Thomas Picotte-Lavoie : Ton lancement a eu lieu récemment. Es-tu satisfait de ta soirée, ça s’est bien passé?
Émile Bilodeau : «Vraiment bien! On avait des décors, des trompettes. On a fait une entrée très royale, médiévale, musico-humoristique. Mes amis étaient déguisés en paysans dans la foule. J’étais vraiment content parce que ça prend du cran de faire un concept comme ça donc tant qu’à faire on va l’assumer jusqu’au bout. Malgré les grandes critiques de ma société, les grandes dénonciations, ça ramène vraiment au fait que je suis un gars qui veut faire le party, qui veut que les spectacles de musique soient positifs pis j’pense que le concept a vraiment permis de me laisser glisser sur les vagues du plaisir au lancement.»

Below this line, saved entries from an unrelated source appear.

/-! ### modSeq -/

@[simp] theorem State.modSeq_tick (s : State) (q : Nat) (f : Seq → Seq) : (s.modSeq q f).tick = s.tick := rfl
@[simp] theorem State.modSeq_now (s : State) (q : Nat) (f : Seq → Seq) : (s.modSeq q f).now = s.now := rfl
@[simp] theorem State.modSeq_inputs (s : State) (q : Nat) (f : Seq → Seq) : (s.modSeq q f).inputs = s.inputs := rfl
@[simp] theorem State.modSeq_turn (s : State) (q : Nat) (f : Seq → Seq) : (s.modSeq q f).turn = s.turn := rfl
@[simp] theorem State.modSeq_cores (s : State) (q : Nat) (f : Seq → Seq) : (s.modSeq q f).cores = s.cores := rfl
@[simp] theorem State.modSeq_clusters (s : State) (q : Nat) (f : Seq → Seq) : (s.modSeq q f).clusters = s.clusters := rfl
@[simp] theorem State.modSeq_dies (s : State) (q : Nat) (f : Seq → Seq) : (s.modSeq q f).dies = s.dies := rfl
@[simp] theorem State.modSeq_baseDies (s : State) (q : Nat) (f : Seq → Seq) : (s.modSeq q f).baseDies = s.baseDies := rfl
@[simp] theorem State.modSeq_parts (s : State) (q : Nat) (f : Seq → Seq) : (s.modSeq q f).parts = s.parts := rfl
@[simp] theorem State.modSeq_mem (s : State) (q : Nat) (f : Seq → Seq) : (s.modSeq q f).mem = s.mem := rfl
@[simp] theorem State.modSeq_memPoison (s : State) (q : Nat) (f : Seq → Seq) : (s.modSeq q f).memPoison = s.memPoison := rfl
@[simp] theorem State.modSeq_lineTags (s : State) (q : Nat) (f : Seq → Seq) : (s.modSeq q f).lineTags = s.lineTags := rfl
@[simp] theorem State.modSeq_lines (s : State) (q : Nat) (f : Seq → Seq) : (s.modSeq q f).lines = s.lines := rfl
@[simp] theorem State.modSeq_stored (s : State) (q : Nat) (f : Seq → Seq) : (s.modSeq q f).stored = s.stored := rfl
@[simp] theorem State.modSeq_moved (s : State) (q : Nat) (f : Seq → Seq) : (s.modSeq q f).moved = s.moved := rfl
@[simp] theorem State.modSeq_asidTable (s : State) (q : Nat) (f : Seq → Seq) : (s.modSeq q f).asidTable = s.asidTable := rfl
@[simp] theorem State.modSeq_peerTable (s : State) (q : Nat) (f : Seq → Seq) : (s.modSeq q f).peerTable = s.peerTable := rfl
@[simp] theorem State.modSeq_held (s : State) (q : Nat) (f : Seq → Seq) : (s.modSeq q f).held = s.held := rfl
@[simp] theorem State.modSeq_ports (s : State) (q : Nat) (f : Seq → Seq) : (s.modSeq q f).ports = s.ports := rfl
@[simp] theorem State.modSeq_requests (s : State) (q : Nat) (f : Seq → Seq) : (s.modSeq q f).requests = s.requests := rfl
@[simp] theorem State.modSeq_streams (s : State) (q : Nat) (f : Seq → Seq) : (s.modSeq q f).streams = s.streams := rfl
@[simp] theorem State.modSeq_colls (s : State) (q : Nat) (f : Seq → Seq) : (s.modSeq q f).colls = s.colls := rfl
@[simp] theorem State.modSeq_collCounts (s : State) (q : Nat) (f : Seq → Seq) : (s.modSeq q f).collCounts = s.collCounts := rfl
@[simp] theorem State.modSeq_launches (s : State) (q : Nat) (f : Seq → Seq) : (s.modSeq q f).launches = s.launches := rfl
@[simp] theorem State.modSeq_tlb (s : State) (q : Nat) (f : Seq → Seq) : (s.modSeq q f).tlb = s.tlb := rfl
@[simp] theorem State.modSeq_life (s : State) (q : Nat) (f : Seq → Seq) : (s.modSeq q f).life = s.life := rfl
@[simp] theorem State.modSeq_svn (s : State) (q : Nat) (f : Seq → Seq) : (s.modSeq q f).svn = s.svn := rfl
@[simp] theorem State.modSeq_m0 (s : State) (q : Nat) (f : Seq → Seq) : (s.modSeq q f).m0 = s.m0 := rfl
@[simp] theorem State.modSeq_bootFailed (s : State) (q : Nat) (f : Seq → Seq) : (s.modSeq q f).bootFailed = s.bootFailed := rfl
@[simp] theorem State.modSeq_monitors (s : State) (q : Nat) (f : Seq → Seq) : (s.modSeq q f).monitors = s.monitors := rfl
@[simp] theorem State.modSeq_islands (s : State) (q : Nat) (f : Seq → Seq) : (s.modSeq q f).islands = s.islands := rfl
@[simp] theorem State.modSeq_ceilings (s : State) (q : Nat) (f : Seq → Seq) : (s.modSeq q f).ceilings = s.ceilings := rfl
@[simp] theorem State.modSeq_powerLimit (s : State) (q : Nat) (f : Seq → Seq) : (s.modSeq q f).powerLimit = s.powerLimit := rfl
@[simp] theorem State.modSeq_powerAvg (s : State) (q : Nat) (f : Seq → Seq) : (s.modSeq q f).powerAvg = s.powerAvg := rfl
@[simp] theorem State.modSeq_hostLines (s : State) (q : Nat) (f : Seq → Seq) : (s.modSeq q f).hostLines = s.hostLines := rfl
@[simp] theorem State.modSeq_backInval (s : State) (q : Nat) (f : Seq → Seq) : (s.modSeq q f).backInval = s.backInval := rfl
@[simp] theorem State.modSeq_dramBad (s : State) (q : Nat) (f : Seq → Seq) : (s.modSeq q f).dramBad = s.dramBad := rfl
@[simp] theorem State.modSeq_parityBad (s : State) (q : Nat) (f : Seq → Seq) : (s.modSeq q f).parityBad = s.parityBad := rfl
@[simp] theorem State.modSeq_upsets (s : State) (q : Nat) (f : Seq → Seq) : (s.modSeq q f).upsets = s.upsets := rfl
@[simp] theorem State.modSeq_answers (s : State) (q : Nat) (f : Seq → Seq) : (s.modSeq q f).answers = s.answers := rfl
@[simp] theorem State.modSeq_reports (s : State) (q : Nat) (f : Seq → Seq) : (s.modSeq q f).reports = s.reports := rfl
@[simp] theorem State.modSeq_keys (s : State) (q : Nat) (f : Seq → Seq) : (s.modSeq q f).keys = s.keys := rfl

/-! ### setCore -/

@[simp] theorem State.setCore_tick (s : State) (c : Nat) (x : Core) : (s.setCore c x).tick = s.tick := rfl
@[simp] theorem State.setCore_now (s : State) (c : Nat) (x : Core) : (s.setCore c x).now = s.now := rfl
@[simp] theorem State.setCore_inputs (s : State) (c : Nat) (x : Core) : (s.setCore c x).inputs = s.inputs := rfl
@[simp] theorem State.setCore_turn (s : State) (c : Nat) (x : Core) : (s.setCore c x).turn = s.turn := rfl
@[simp] theorem State.setCore_seqs (s : State) (c : Nat) (x : Core) : (s.setCore c x).seqs = s.seqs := rfl
@[simp] theorem State.setCore_clusters (s : State) (c : Nat) (x : Core) : (s.setCore c x).clusters = s.clusters := rfl
@[simp] theorem State.setCore_dies (s : State) (c : Nat) (x : Core) : (s.setCore c x).dies = s.dies := rfl
@[simp] theorem State.setCore_baseDies (s : State) (c : Nat) (x : Core) : (s.setCore c x).baseDies = s.baseDies := rfl
@[simp] theorem State.setCore_parts (s : State) (c : Nat) (x : Core) : (s.setCore c x).parts = s.parts := rfl
@[simp] theorem State.setCore_mem (s : State) (c : Nat) (x : Core) : (s.setCore c x).mem = s.mem := rfl
@[simp] theorem State.setCore_memPoison (s : State) (c : Nat) (x : Core) : (s.setCore c x).memPoison = s.memPoison := rfl
@[simp] theorem State.setCore_lineTags (s : State) (c : Nat) (x : Core) : (s.setCore c x).lineTags = s.lineTags := rfl
@[simp] theorem State.setCore_lines (s : State) (c : Nat) (x : Core) : (s.setCore c x).lines = s.lines := rfl
@[simp] theorem State.setCore_stored (s : State) (c : Nat) (x : Core) : (s.setCore c x).stored = s.stored := rfl
@[simp] theorem State.setCore_moved (s : State) (c : Nat) (x : Core) : (s.setCore c x).moved = s.moved := rfl
@[simp] theorem State.setCore_asidTable (s : State) (c : Nat) (x : Core) : (s.setCore c x).asidTable = s.asidTable := rfl
@[simp] theorem State.setCore_peerTable (s : State) (c : Nat) (x : Core) : (s.setCore c x).peerTable = s.peerTable := rfl
@[simp] theorem State.setCore_held (s : State) (c : Nat) (x : Core) : (s.setCore c x).held = s.held := rfl
@[simp] theorem State.setCore_ports (s : State) (c : Nat) (x : Core) : (s.setCore c x).ports = s.ports := rfl
@[simp] theorem State.setCore_requests (s : State) (c : Nat) (x : Core) : (s.setCore c x).requests = s.requests := rfl
@[simp] theorem State.setCore_streams (s : State) (c : Nat) (x : Core) : (s.setCore c x).streams = s.streams := rfl
@[simp] theorem State.setCore_colls (s : State) (c : Nat) (x : Core) : (s.setCore c x).colls = s.colls := rfl
@[simp] theorem State.setCore_collCounts (s : State) (c : Nat) (x : Core) : (s.setCore c x).collCounts = s.collCounts := rfl
@[simp] theorem State.setCore_launches (s : State) (c : Nat) (x : Core) : (s.setCore c x).launches = s.launches := rfl
@[simp] theorem State.setCore_tlb (s : State) (c : Nat) (x : Core) : (s.setCore c x).tlb = s.tlb := rfl
@[simp] theorem State.setCore_life (s : State) (c : Nat) (x : Core) : (s.setCore c x).life = s.life := rfl
@[simp] theorem State.setCore_svn (s : State) (c : Nat) (x : Core) : (s.setCore c x).svn = s.svn := rfl
@[simp] theorem State.setCore_m0 (s : State) (c : Nat) (x : Core) : (s.setCore c x).m0 = s.m0 := rfl
@[simp] theorem State.setCore_bootFailed (s : State) (c : Nat) (x : Core) : (s.setCore c x).bootFailed = s.bootFailed := rfl
@[simp] theorem State.setCore_monitors (s : State) (c : Nat) (x : Core) : (s.setCore c x).monitors = s.monitors := rfl
@[simp] theorem State.setCore_islands (s : State) (c : Nat) (x : Core) : (s.setCore c x).islands = s.islands := rfl
@[simp] theorem State.setCore_ceilings (s : State) (c : Nat) (x : Core) : (s.setCore c x).ceilings = s.ceilings := rfl
@[simp] theorem State.setCore_powerLimit (s : State) (c : Nat) (x : Core) : (s.setCore c x).powerLimit = s.powerLimit := rfl
@[simp] theorem State.setCore_powerAvg (s : State) (c : Nat) (x : Core) : (s.setCore c x).powerAvg = s.powerAvg := rfl
@[simp] theorem State.setCore_hostLines (s : State) (c : Nat) (x : Core) : (s.setCore c x).hostLines = s.hostLines := rfl
@[simp] theorem State.setCore_backInval (s : State) (c : Nat) (x : Core) : (s.setCore c x).backInval = s.backInval := rfl
@[simp] theorem State.setCore_dramBad (s : State) (c : Nat) (x : Core) : (s.setCore c x).dramBad = s.dramBad := rfl
@[simp] theorem State.setCore_parityBad (s : State) (c : Nat) (x : Core) : (s.setCore c x).parityBad = s.parityBad := rfl
@[simp] theorem State.setCore_upsets (s : State) (c : Nat) (x : Core) : (s.setCore c x).upsets = s.upsets := rfl
@[simp] theorem State.setCore_answers (s : State) (c : Nat) (x : Core) : (s.setCore c x).answers = s.answers := rfl
@[simp] theorem State.setCore_reports (s : State) (c : Nat) (x : Core) : (s.setCore c x).reports = s.reports := rfl
@[simp] theorem State.setCore_keys (s : State) (c : Nat) (x : Core) : (s.setCore c x).keys = s.keys := rfl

Tu abordes aussi des thèmes plus sérieux sur l’album. Pour toi, c’est important de parler de ces sujets-là malgré le fait que tu tiens aussi à être loufoque par moments?
«Parfois, on a l’impression que les dossiers avancent, qu’on voit le fil d’arrivée à cette liberté-là, mais on finit par voyager, on fait le tour du Québec ou encore de l’Europe pis on réalise en discutant avec les gens que c’est pas tous des dossiers réglés. Je pense que l’ignorance est une grande maladie de notre époque pis d’avoir peur d’aller parler à des communautés ça peut créer des idées de violence, des idées de haine.»
Donc tu voulais combattre cette ignorance-là avec ton album?
«C’est ça. J’ai l’impression que les jeunes vont chanter ces chansons-là, ils vont chanter «les seuls qui nous envahissent, c’est les racistes, les sexistes pis les homophobes». C’est le fun de pouvoir faire une propagande positive et de parler de souveraineté, d’éco-anxiété, de mettre les mots sur ce que je ressens, faire le pont entre ce que j’entends de ma communauté pour le chanter au grand public québécois.»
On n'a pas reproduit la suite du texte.